By Kirk Petersen
The Prayer Book, Liturgy & Music committee has scheduled three sessions of online legislative hearings on Saturday, February 19 to hear testimony on 25 proposed resolutions, many of them related to prayer book revision, a hot topic at the 2018 General Convention.
Hearings on resolutions are being held online for the first time this year, and before the actual start of the General Convention in July. The hearings are open to anyone, but require advance registration at least two business days before the hearing.

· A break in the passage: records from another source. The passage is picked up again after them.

-- ==== Sys2Proof/Laws/State.lean ====
section
/-! SUPPORT. The small lemmas of the named operations: one per field per update, so that no proof unfolds a record
update, and for each shared operation one that says what it can do. -/

namespace Sys2Proof.Machine

/-! ### `done` -/

@[simp] theorem done_eq_next (s t : State) (r : Result) :
    done s r = Host.Outcome.next t ↔ { s with result := r } = t := by simp [done]

/-! ### `State.popped` -/

@[simp] theorem popped_voices (s : State) : s.popped.voices = s.voices := rfl
@[simp] theorem popped_mem (s : State) : s.popped.mem = s.mem := rfl
@[simp] theorem popped_wetQ15 (s : State) : s.popped.wetQ15 = s.wetQ15 := rfl
@[simp] theorem popped_masterQ14 (s : State) : s.popped.masterQ14 = s.masterQ14 := rfl
@[simp] theorem popped_latches (s : State) : s.popped.latches = s.latches := rfl
@[simp] theorem popped_rev (s : State) : s.popped.rev = s.rev := rfl
@[simp] theorem popped_port (s : State) : s.popped.port = s.port.tail := rfl
@[simp] theorem popped_result (s : State) : s.popped.result = s.result := rfl

/-! ### `setVoice` and `updVoice` -/

@[simp] theorem setVoice_mem (s : State) (i : Fin 24) (f : Voice → Voice) : (setVoice s i f).mem = s.mem := rfl
@[simp] theorem setVoice_wetQ15 (s : State) (i : Fin 24) (f : Voice → Voice) : (setVoice s i f).wetQ15 = s.wetQ15 := rfl
@[simp] theorem setVoice_masterQ14 (s : State) (i : Fin 24) (f : Voice → Voice) : (setVoice s i f).masterQ14 = s.masterQ14 := rfl
@[simp] theorem setVoice_latches (s : State) (i : Fin 24) (f : Voice → Voice) : (setVoice s i f).latches = s.latches := rfl
@[simp] theorem setVoice_rev (s : State) (i : Fin 24) (f : Voice → Voice) : (setVoice s i f).rev = s.rev := rfl
@[simp] theorem setVoice_port (s : State) (i : Fin 24) (f : Voice → Voice) : (setVoice s i f).port = s.port := rfl
@[simp] theorem setVoice_result (s : State) (i : Fin 24) (f : Voice → Voice) : (setVoice s i f).result = s.result := rfl

/-- Everything `setVoice` does: the one voice is updated, every other voice is as it was. -/
theorem setVoice_voice (s : State) (i : Fin 24) (f : Voice → Voice) (j : Fin 24) :
    (setVoice s i f).voices[j] = if i = j then f s.voices[j] else s.voices[j] := by
  simp only [setVoice, Fin.getElem_fin, Vector.getElem_set, Fin.ext_iff]
  split
  · rename_i hj; simp [hj]
  · rfl

@[simp] theorem updVoice_mem (s : State) (i : Byte) (f : Voice → Voice) : (updVoice s i f).mem = s.mem := by
  unfold updVoice; split <;> rfl
@[simp] theorem updVoice_wetQ15 (s : State) (i : Byte) (f : Voice → Voice) : (updVoice s i f).wetQ15 = s.wetQ15 := by
  unfold updVoice; split <;> rfl
@[simp] theorem updVoice_masterQ14 (s : State) (i : Byte) (f : Voice → Voice) :
    (updVoice s i f).masterQ14 = s.masterQ14 := by
  unfold updVoice; split <;> rfl
@[simp] theorem updVoice_latches (s : State) (i : Byte) (f : Voice → Voice) :
    (updVoice s i f).latches = s.latches := by
  unfold updVoice; split <;> rfl
@[simp] theorem updVoice_rev (s : State) (i : Byte) (f : Voice → Voice) : (updVoice s i f).rev = s.rev := by
  unfold updVoice; split <;> rfl
@[simp] theorem updVoice_port (s : State) (i : Byte) (f : Voice → Voice) : (updVoice s i f).port = s.port := by
  unfold updVoice; split <;> rfl
@[simp] theorem updVoice_result (s : State) (i : Byte) (f : Voice → Voice) : (updVoice s i f).result = s.result := by
  unfold updVoice; split <;> rfl

/-- Everything `updVoice` does: the voice the index names is updated, every other voice is as it was (R96). -/
theorem updVoice_voice (s : State) (idx : Byte) (f : Voice → Voice) (j : Fin 24) :
    (updVoice s idx f).voices[j] = if idx.toNat = j.val then f s.voices[j] else s.voices[j] := by
  unfold updVoice
  split
  · simp only [setVoice_voice, Fin.ext_iff]
  · rename_i h
    rw [if_neg]; have := j.isLt; simp only [NVOICES] at h; omega

/-- An index that names no voice is ignored (R96). -/
theorem updVoice_ignored {s : State} {idx : Byte} (f : Voice → Voice) (h : 24 ≤ idx.toNat) : updVoice s idx f = s := by
  unfold updVoice; rw [dif_neg (by simp only [NVOICES]; omega)]

/-! ### `mapVoices` -/

@[simp] theorem mapVoices_get (f : Voice → Voice) (vs : Vector Voice 24) (j : Fin 24) :
    (mapVoices f vs)[j] = f vs[j] := by
  simp [mapVoices]

/-! ### The reverb unit's updates -/

@[simp] theorem setRevLen_len (r : Reverb) (n : Nat) : (setRevLen r n).len = n := rfl
@[simp] theorem setRevLen_reg (r : Reverb) (n : Nat) : (setRevLen r n).reg = r.reg := rfl
@[simp] theorem setRevLen_buf (r : Reverb) (n : Nat) : (setRevLen r n).buf = r.buf := rfl
@[simp] theorem setRevLen_phase (r : Reverb) (n : Nat) : (setRevLen r n).phase = r.phase := rfl
@[simp] theorem setRevLen_dsL (r : Reverb) (n : Nat) : (setRevLen r n).dsL = r.dsL := rfl
@[simp] theorem setRevLen_dsR (r : Reverb) (n : Nat) : (setRevLen r n).dsR = r.dsR := rfl
@[simp] theorem setRevLen_usL (r : Reverb) (n : Nat) : (setRevLen r n).usL = r.usL := rfl
@[simp] theorem setRevLen_usR (r : Reverb) (n : Nat) : (setRevLen r n).usR = r.usR := rfl
theorem setRevLen_cur_lt (r : Reverb) {n : Nat} (h : 0 < n) : (setRevLen r n).cur < n := by
  simp only [setRevLen]; rw [if_neg (by omega)]; exact Nat.mod_lt _ h
@[simp] theorem setRevLen_cur_zero (r : Reverb) : (setRevLen r 0).cur = 0 := rfl

@[simp] theorem revWriteBuf_len (r : Reverb) (o : Int) (x : I16) : (revWriteBuf r o x).len = r.len := rfl
@[simp] theorem revWriteBuf_reg (r : Reverb) (o : Int) (x : I16) : (revWriteBuf r o x).reg = r.reg := rfl
@[simp] theorem revWriteBuf_cur (r : Reverb) (o : Int) (x : I16) : (revWriteBuf r o x).cur = r.cur := rfl
@[simp] theorem revWriteBuf_phase (r : Reverb) (o : Int) (x : I16) : (revWriteBuf r o x).phase = r.phase := rfl
@[simp] theorem revWriteBuf_dsL (r : Reverb) (o : Int) (x : I16) : (revWriteBuf r o x).dsL = r.dsL := rfl
@[simp] theorem revWriteBuf_dsR (r : Reverb) (o : Int) (x : I16) : (revWriteBuf r o x).dsR = r.dsR := rfl
@[simp] theorem revWriteBuf_usL (r : Reverb) (o : Int) (x : I16) : (revWriteBuf r o x).usL = r.usL := rfl
@[simp] theorem revWriteBuf_usR (r : Reverb) (o : Int) (x : I16) : (revWriteBuf r o x).usR = r.usR := rfl

@[simp] theorem pushInput_len (a b : I16) (r : Reverb) : (pushInput a b r).len = r.len := rfl
@[simp] theorem pushInput_reg (a b : I16) (r : Reverb) : (pushInput a b r).reg = r.reg := rfl
@[simp] theorem pushInput_buf (a b : I16) (r : Reverb) : (pushInput a b r).buf = r.buf := rfl
@[simp] theorem pushInput_cur (a b : I16) (r : Reverb) : (pushInput a b r).cur = r.cur := rfl
@[simp] theorem pushInput_phase (a b : I16) (r : Reverb) : (pushInput a b r).phase = r.phase := rfl
@[simp] theorem pushInput_dsL (a b : I16) (r : Reverb) : (pushInput a b r).dsL = shiftIn r.dsL a := rfl
@[simp] theorem pushInput_dsR (a b : I16) (r : Reverb) : (pushInput a b r).dsR = shiftIn r.dsR b := rfl
@[simp] theorem pushInput_usL (a b : I16) (r : Reverb) : (pushInput a b r).usL = r.usL := rfl
@[simp] theorem pushInput_usR (a b : I16) (r : Reverb) : (pushInput a b r).usR = r.usR := rfl

/-! ### `voiceOff` -/

@[simp] theorem voiceOff_active (v : Voice) : (voiceOff v).active = false := rfl
@[simp] theorem voiceOff_phase (v : Voice) : (voiceOff v).phase = .off := rfl
@[simp] theorem voiceOff_level (v : Voice) : (voiceOff v).level = 0 := rfl
@[simp] theorem voiceOff_envCnt (v : Voice) : (voiceOff v).envCnt = 0 := rfl
@[simp] theorem voiceOff_curAddr (v : Voice) : (voiceOff v).curAddr = v.curAddr := rfl
@[simp] theorem voiceOff_loopAddr (v : Voice) : (voiceOff v).loopAddr = v.loopAddr := rfl
@[simp] theorem voiceOff_pcount (v : Voice) : (voiceOff v).pcount = v.pcount := rfl
@[simp] theorem voiceOff_sidx (v : Voice) : (voiceOff v).sidx = v.sidx := rfl
@[simp] theorem voiceOff_pitch (v : Voice) : (voiceOff v).pitch = v.pitch := rfl
@[simp] theorem voiceOff_hostRegs (v : Voice) : (voiceOff v).hostRegs = v.hostRegs := rfl

end Sys2Proof.Machine
end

That means Thursday for a Saturday hearing.
Among the 25 resolutions to be considered on February 19, Resolution A057 calls for continued consideration of changes in liturgical language and practices under principles spelled out in the 31-page “blue book” report of the Task Force on Liturgical & Prayer Book Revision.

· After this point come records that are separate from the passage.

/-- Settles O51: the histories by what a shift leaves at each entry, the rest by the two kinds of ticks. -/
theorem reverbRunsEverySecondTick : Obligations.ReverbRunsEverySecondTick := by
  unfold Obligations.ReverbRunsEverySecondTick
  intro halfBandTable
  refine ⟨toInt_down, fun p a b r => ?_⟩
  intro t
  have hdsL : t.rev.dsL = shiftIn r.dsL a := reverbTick_dsL p a b r
  have hdsR : t.rev.dsR = shiftIn r.dsR b := reverbTick_dsR p a b r
  obtain ⟨hleft, hright⟩ : t.left = upSample p r.phase t.rev.usL ∧ t.right = upSample p r.phase t.rev.usR :=
    reverbTick_wet p a b r
  have hband (h : halfBandTable p) := upSample_halfBand ((halfBand_iff p).2 h)
  refine ⟨reverbTick_phase p a b r, fun k => ?shifted, ?newestL, ?newestR, fun h => ?idle, fun h => ?run⟩
  case shifted => rw [hdsL, hdsR]; exact ⟨getElem_shiftIn _ _ k.isLt, getElem_shiftIn _ _ k.isLt⟩
  case newestL => rw [hdsL]; exact getElem_shiftIn_last r.dsL a
  case newestR => rw [hdsR]; exact getElem_shiftIn_last r.dsR b
  case idle =>
    have ht : t.rev = { pushInput a b r with phase := true } :=
      congrArg WetOut.rev (reverbTick_of_phase_false p a b h)
    rw [hleft, hright, h, ht]
    refine ⟨?_, fun htable => ?_⟩
    · rw [← h]; rfl
    · rw [hband htable, hband htable]; exact ⟨rfl, rfl⟩
  case run =>
    intro c
    have hc : c = tickCore p a b r := by simp only [c, hdsL, hdsR]; rfl
    have ht : t.rev = { c.rev with usL := shiftIn r.usL c.left, usR := shiftIn r.usR c.right, phase := false } := by
      rw [hc]; exact congrArg WetOut.rev (reverbTick_of_phase_true p a b h)
    rw [hleft, hright, h, ht]
    refine ⟨fun k => ⟨getElem_shiftIn _ _ k.isLt, getElem_shiftIn _ _ k.isLt⟩, getElem_shiftIn_last r.usL c.left,
      getElem_shiftIn_last r.usR c.right, rfl, rfl, fun htable => ?_⟩
    rw [hband htable, hband htable]
    exact ⟨rfl, rfl⟩

end Sys2Proof.Machine
end

section
/-! PROOFS. The core step of the reverb unit (R205 to R212) as a function of the buffer, and the unit's silence after a
clear (R214). -/

namespace Sys2Proof.Machine

/-! ### The stages as functions of the buffer

Within a step everything but the buffer holds still, so each stage is a function of the buffer alone. -/

/-- The unit with another buffer. -/
def Reverb.withBuf (r : Reverb) (b : List (Nat × I16)) : Reverb := { r with buf := b }

section
variable (r : Reverb)

/-- The buffer after a reflection (R208). -/
def reflectBuf (m d : RevReg) (x : Int) (b : List (Nat × I16)) : List (Nat × I16) := (reflect m d x (r.withBuf b)).buf

/-- The buffer after an all-pass stage, and the stage's output (R211). -/
def passBuf (m d g : RevReg) (bc : List (Nat × I16) × Int) : List (Nat × I16) × Int :=
  ((allPass m d g bc.2 (r.withBuf bc.1)).rev.buf, (allPass m d g bc.2 (r.withBuf bc.1)).out)

/-- The buffer after the four reflections (R206). -/
def reflectionsBuf (dl dr : I16) : List (Nat × I16) :=
  let lin := mulQ15 (revCoeff r .vLIN) dl.toInt
  let rin := mulQ15 (revCoeff r .vRIN) dr.toInt
  reflectBuf r .mRDIFF .dLDIFF rin (reflectBuf r .mLDIFF .dRDIFF lin
    (reflectBuf r .mRSAME .dRSAME rin (reflectBuf r .mLSAME .dLSAME lin r.buf)))

/-- The left side's comb and all-pass stages, from the buffer the reflections left. -/
def leftSide (dl dr : I16) : List (Nat × I16) × Int :=
  passBuf r .mLAPF2 .dAPF2 .vAPF2 (passBuf r .mLAPF1 .dAPF1 .vAPF1
    (reflectionsBuf r dl dr, comb .mLCOMB1 .mLCOMB2 .mLCOMB3 .mLCOMB4 (r.withBuf (reflectionsBuf r dl dr))))

/-- The right side's stages, from the buffer the left side left. -/
def rightSide (dl dr : I16) : List (Nat × I16) × Int :=
  passBuf r .mRAPF2 .dAPF2 .vAPF2 (passBuf r .mRAPF1 .dAPF1 .vAPF1
    ((leftSide r dl dr).1, comb .mRCOMB1 .mRCOMB2 .mRCOMB3 .mRCOMB4 (r.withBuf (leftSide r dl dr).1)))

variable (m m1 m2 d g : RevReg) (x c : Int) (b : List (Nat × I16))

theorem reflect_withBuf : reflect m d x (r.withBuf b) = r.withBuf (reflectBuf r m d x b) := rfl

theorem allPass_withBuf : allPass m d g c (r.withBuf b) =
    { rev := r.withBuf (passBuf r m d g (b, c)).1, out := (passBuf r m d g (b, c)).2 } := by
  unfold passBuf
  rfl

theorem diffuse_withBuf : diffuse m1 m2 c (r.withBuf b) =
    { rev := r.withBuf (passBuf r m2 .dAPF2 .vAPF2 (passBuf r m1 .dAPF1 .vAPF1 (b, c))).1
      out := (passBuf r m2 .dAPF2 .vAPF2 (passBuf r m1 .dAPF1 .vAPF1 (b, c))).2 } := by
  rw [diffuse, allPass_withBuf]
  exact allPass_withBuf ..

theorem reflections_eq_withBuf (dl dr : I16) : reflections dl dr r = r.withBuf (reflectionsBuf r dl dr) := by
  have hself : r = r.withBuf r.buf := rfl
  unfold reflections
  dsimp only
  rw [congrArg (reflect _ _ _) hself]
  simp only [reflect_withBuf]
  rfl

variable {r} in
/-- The core step of a unit with a region, as a chain of buffers (R206, R212). -/
theorem coreStep_eq (dl dr : I16) (h : 0 < r.len) : coreStep dl dr r =
    { rev := { r with buf := (rightSide r dl dr).1, cur := (r.cur + 1) % r.len }
      left := BitVec.ofInt 16 (leftSide r dl dr).2, right := BitVec.ofInt 16 (rightSide r dl dr).2 } := by
  rw [coreStep, if_neg h.ne']
  simp only [reflections_eq_withBuf, diffuse_withBuf]
  rfl

/-! ### Where the stages write -/

variable {r m} {a : Nat} (h : a ≠ revAddr r (revOffset r m))
include h

theorem cellRead_reflectBuf_ne : cellRead (reflectBuf r m d x b) a = cellRead b a := cellRead_cellWrite_ne _ _ h

theorem cellRead_passBuf_ne (bc : List (Nat × I16) × Int) : cellRead (passBuf r m d g bc).1 a = cellRead bc.1 a :=
  cellRead_cellWrite_ne _ _ h

end

/-- The chain of buffers differs from the first one at the addresses of its eight writing stages alone. -/
theorem cellRead_rightSide_ne (dl dr : I16) {r : Reverb} {a : Nat}
    (h : ∀ m ∈ [RevReg.mLSAME, .mRSAME, .mLDIFF, .mRDIFF, .mLAPF1, .mLAPF2, .mRAPF1, .mRAPF2],
      a ≠ revAddr r (revOffset r m)) : cellRead (rightSide r dl dr).1 a = cellRead r.buf a := by
  have hreflections : cellRead (reflectionsBuf r dl dr) a = cellRead r.buf a := by
    simp only [reflectionsBuf, cellRead_reflectBuf_ne _ _ _ (h .mRDIFF (by decide)),
      cellRead_reflectBuf_ne _ _ _ (h .mLDIFF (by decide)), cellRead_reflectBuf_ne _ _ _ (h .mRSAME (by decide)),
      cellRead_reflectBuf_ne _ _ _ (h .mLSAME (by decide))]
  have hleft : cellRead (leftSide r dl dr).1 a = cellRead r.buf a := by
    rw [leftSide, cellRead_passBuf_ne _ _ (h .mLAPF2 (by decide)), cellRead_passBuf_ne _ _ (h .mLAPF1 (by decide)),
      hreflections]
  rw [rightSide, cellRead_passBuf_ne _ _ (h .mRAPF2 (by decide)), cellRead_passBuf_ne _ _ (h .mRAPF1 (by decide)),
    hleft]

/-! ### The outputs fit sixteen bits -/

theorem toInt_ofInt_passBuf (r : Reverb) (m d g : RevReg) (bc : List (Nat × I16) × Int) :
    (BitVec.ofInt 16 (passBuf r m d g bc).2).toInt = (passBuf r m d g bc).2 :=
  toInt_satI16 _

/-- Settles O53: the stages of the model are those of the statement, whose products and clamps are the model's. -/
theorem coreStepWritesEightAddresses : Obligations.CoreStepWritesEightAddresses := by
  intro dl dr r
  refine ⟨coreStep_disabled dl dr, fun h => ?frame, fun h => ?values⟩
  case frame =>
    rw [coreStep_eq dl dr h]
    exact ⟨rfl, rfl, fun a ha => cellRead_rightSide_ne dl dr ha⟩
  case values =>
    intro A V pos mul sat rd wr refl comb' pass b1 b2 l q
    have hmul : mul = mulQ15 := funext₂ fun a b => (mulQ15_eq_div a b).symm
    have hsat : sat = sat16 := funext fun x => (sat16_eq_max_min x).symm
    have hrefl : refl = reflectBuf r := by
      funext m d x b
      simp only [refl, wr, rd, hmul, hsat]
      rfl
    have hcomb : comb' = fun m1 m2 m3 m4 b => comb m1 m2 m3 m4 (r.withBuf b) := by
      funext m1 m2 m3 m4 b
      simp only [comb', rd, hmul, hsat]
      rfl
    have hpass : pass = passBuf r := by
      funext m d g bc
      simp only [pass, wr, rd, hmul, hsat, passBuf, allPass, toInt_satI16]
      rfl
    have hb2 : b2 = reflectionsBuf r dl dr := by simp only [b2, b1, hrefl, hmul]; rfl
    have hl : l = leftSide r dl dr := by simp only [l, hpass, hcomb, hb2]; rfl
    have hq : q = rightSide r dl dr := by simp only [q, hpass, hcomb, hl]; rfl
    rw [hl, hq, coreStep_eq dl dr h]
    exact ⟨rfl, toInt_ofInt_passBuf .., toInt_ofInt_passBuf ..⟩

/-! ### Silence (R214) -/

/-- A unit with nothing in its buffer and its histories, wherever its position and its phase are. -/
structure Reverb.Silent (r : Reverb) : Prop where
  buf : r.buf = []
  dsL : r.dsL = Vector.replicate 39 0
  dsR : r.dsR = Vector.replicate 39 0
  usL : r.usL = Vector.replicate 20 0
  usR : r.usR = Vector.replicate 20 0

theorem silent_clearReverb (r : Reverb) : (clearReverb r).Silent := ⟨rfl, rfl, rfl, rfl, rfl⟩

theorem shiftIn_zero (n : Nat) : shiftIn (Vector.replicate (n + 1) (0 : I16)) 0 = Vector.replicate (n + 1) 0 := by
  refine Vector.toList_inj.1 ?_
  calc (shiftIn (Vector.replicate (n + 1) (0 : I16)) 0).toList
      = List.replicate n 0 ++ [0] := by simp [shiftIn]
    _ = (Vector.replicate (n + 1) 0).toList := by rw [Vector.toList_replicate, List.replicate_succ']

theorem toInt_getD_replicate_zero (n k : Nat) : ((List.replicate n (0 : I16)).getD k 0).toInt = 0 := by
  rw [List.getD_eq_getElem?_getD, List.getElem?_replicate]
  split <;> rfl

section
variable (p : Config.Params)

theorem down_zero : down p (Vector.replicate 39 0) = 0 := by
  have hsum : firSum p 1 0 (List.replicate 39 0) = 0 := by
    rw [firSum_eq_sum_range]
    exact Finset.sum_eq_zero fun k _ => by rw [toInt_getD_replicate_zero, mul_zero]
  rw [down, Vector.toList_replicate, hsum, asr_zero_left, satI16_zero]

theorem stuffed_zero (core : Bool) (k : Nat) : stuffed core (Vector.replicate 20 0) k = 0 := by
  rw [stuffed, Vector.toList_replicate, toInt_getD_replicate_zero, ite_self]

theorem upSample_zero (core : Bool) : upSample p core (Vector.replicate 20 0) = 0 := by
  have hsum : stuffedSum p core (Vector.replicate 20 0) = 0 :=
    Finset.sum_eq_zero fun k _ => by rw [stuffed_zero, mul_zero]
  refine BitVec.eq_of_toInt_eq ?_
  rw [toInt_upSample, upValue, hsum]
  rfl

end

section
variable {r : Reverb} (h : r.buf = [])
include h

theorem revRead_empty (off : Int) : revRead r off = 0 := by
  rw [revRead, h]
  rfl

/-- Writing 0 into an empty buffer leaves it empty. -/
theorem revWriteBuf_empty (off : Int) : revWriteBuf r off 0#16 = r := by
  cases r; cases h; rfl

theorem reflect_empty (m d : RevReg) : reflect m d 0 r = r := by
  simp [reflect, revRead_empty h, revWriteBuf_empty h]

theorem allPass_empty (m d g : RevReg) : allPass m d g 0 r = { rev := r, out := 0 } := by
  simp [allPass, revRead_empty h, revWriteBuf_empty h]

theorem comb_empty (m1 m2 m3 m4 : RevReg) : comb m1 m2 m3 m4 r = 0 := by
  simp [comb, revRead_empty h]

theorem coreStep_empty : (coreStep 0 0 r).rev.buf = [] ∧ (coreStep 0 0 r).left = 0 ∧ (coreStep 0 0 r).right = 0 := by
  unfold coreStep
  split
  · exact ⟨h, rfl, rfl⟩
  · simp [reflections, diffuse, stepPosition, reflect_empty h, allPass_empty h, comb_empty h, h]

end

/-- A silent unit fed with silence stays silent and answers silence. -/
theorem Reverb.Silent.reverbTick {r : Reverb} (h : r.Silent) (p : Config.Params) :
    (reverbTick p 0 0 r).rev.Silent ∧ (reverbTick p 0 0 r).left = 0 ∧ (reverbTick p 0 0 r).right = 0 := by
  obtain ⟨hbuf, hdsL, hdsR, husL, husR⟩ := h
  cases hphase : r.phase
  case false =>
    rw [reverbTick_of_phase_false p 0 0 hphase, husL, husR, upSample_zero]
    exact ⟨⟨hbuf, hdsL ▸ shiftIn_zero 38, hdsR ▸ shiftIn_zero 38, husL, husR⟩, rfl, rfl⟩
  case true =>
    have hcore : tickCore p 0 0 r = coreStep 0 0 (pushInput 0 0 r) := by
      rw [tickCore, hdsL, hdsR, shiftIn_zero, down_zero]
    obtain ⟨hcbuf, hleft, hright⟩ := coreStep_empty (r := pushInput 0 0 r) hbuf
    have hsame := sameButCore_coreStep 0 0 (pushInput 0 0 r)
    rw [reverbTick_of_phase_true p 0 0 hphase, hcore, hleft, hright, husL, husR, shiftIn_zero, upSample_zero]
    refine ⟨⟨hcbuf, hsame.dsL.trans ?_, hsame.dsR.trans ?_, rfl, rfl⟩, rfl, rfl⟩
    · rw [pushInput_dsL, hdsL, shiftIn_zero]
    · rw [pushInput_dsR, hdsR, shiftIn_zero]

Another potentially controversial measure, Resolution A059, arguably redefines “Book of Common Prayer” altogether, by including this language: “The Book of Common Prayer is understood to be those liturgical forms authorized by the General Convention as provided for in Section 2 of this Article.” Section 2 specifies passage at two consecutive General Conventions.
Over the years, many liturgies and other worship resources have been approved by General Convention, either for trial use or as alternatives to the liturgies in the BCP. The task force that sponsored the resolution maintains a website with a long list of such resources, although most do not meet the test of having been approved in identical form in consecutive General Conventions.
Other potential hot buttons on the agenda for February 19 include changes to the Lesser Feasts and Fasts Calendar, which honors the people considered saints by the Episcopal Church. Resolution D012 would immediately enshrine Bishop Barbara Harris, the first female bishop in the Anglican Communion, who died in 2020. Episcopal News Service reported in September on a “growing movement” to establish a feast day for Harris.
The resolution would bypass the typical practice of requiring two consecutive General Conventions to approve additions to Lesser Feasts and Fasts. It also runs counter to proposed Resolution A010, “Lesser Feasts and Fasts Revision Principles,” which among other things states “It should normatively be the case that a person be included in the Calendar only after two generations or fifty years have elapsed since that person’s death.” Advocates on behalf of Harris cite past cases where each of these provisions have been waived.
Resolution D011 would remove the Rev. William Porcher DuBose from Lesser Feasts and Fasts. DuBose, a noted theologian, was also an officer in the Confederate Army whose family owned more than 200 enslaved persons.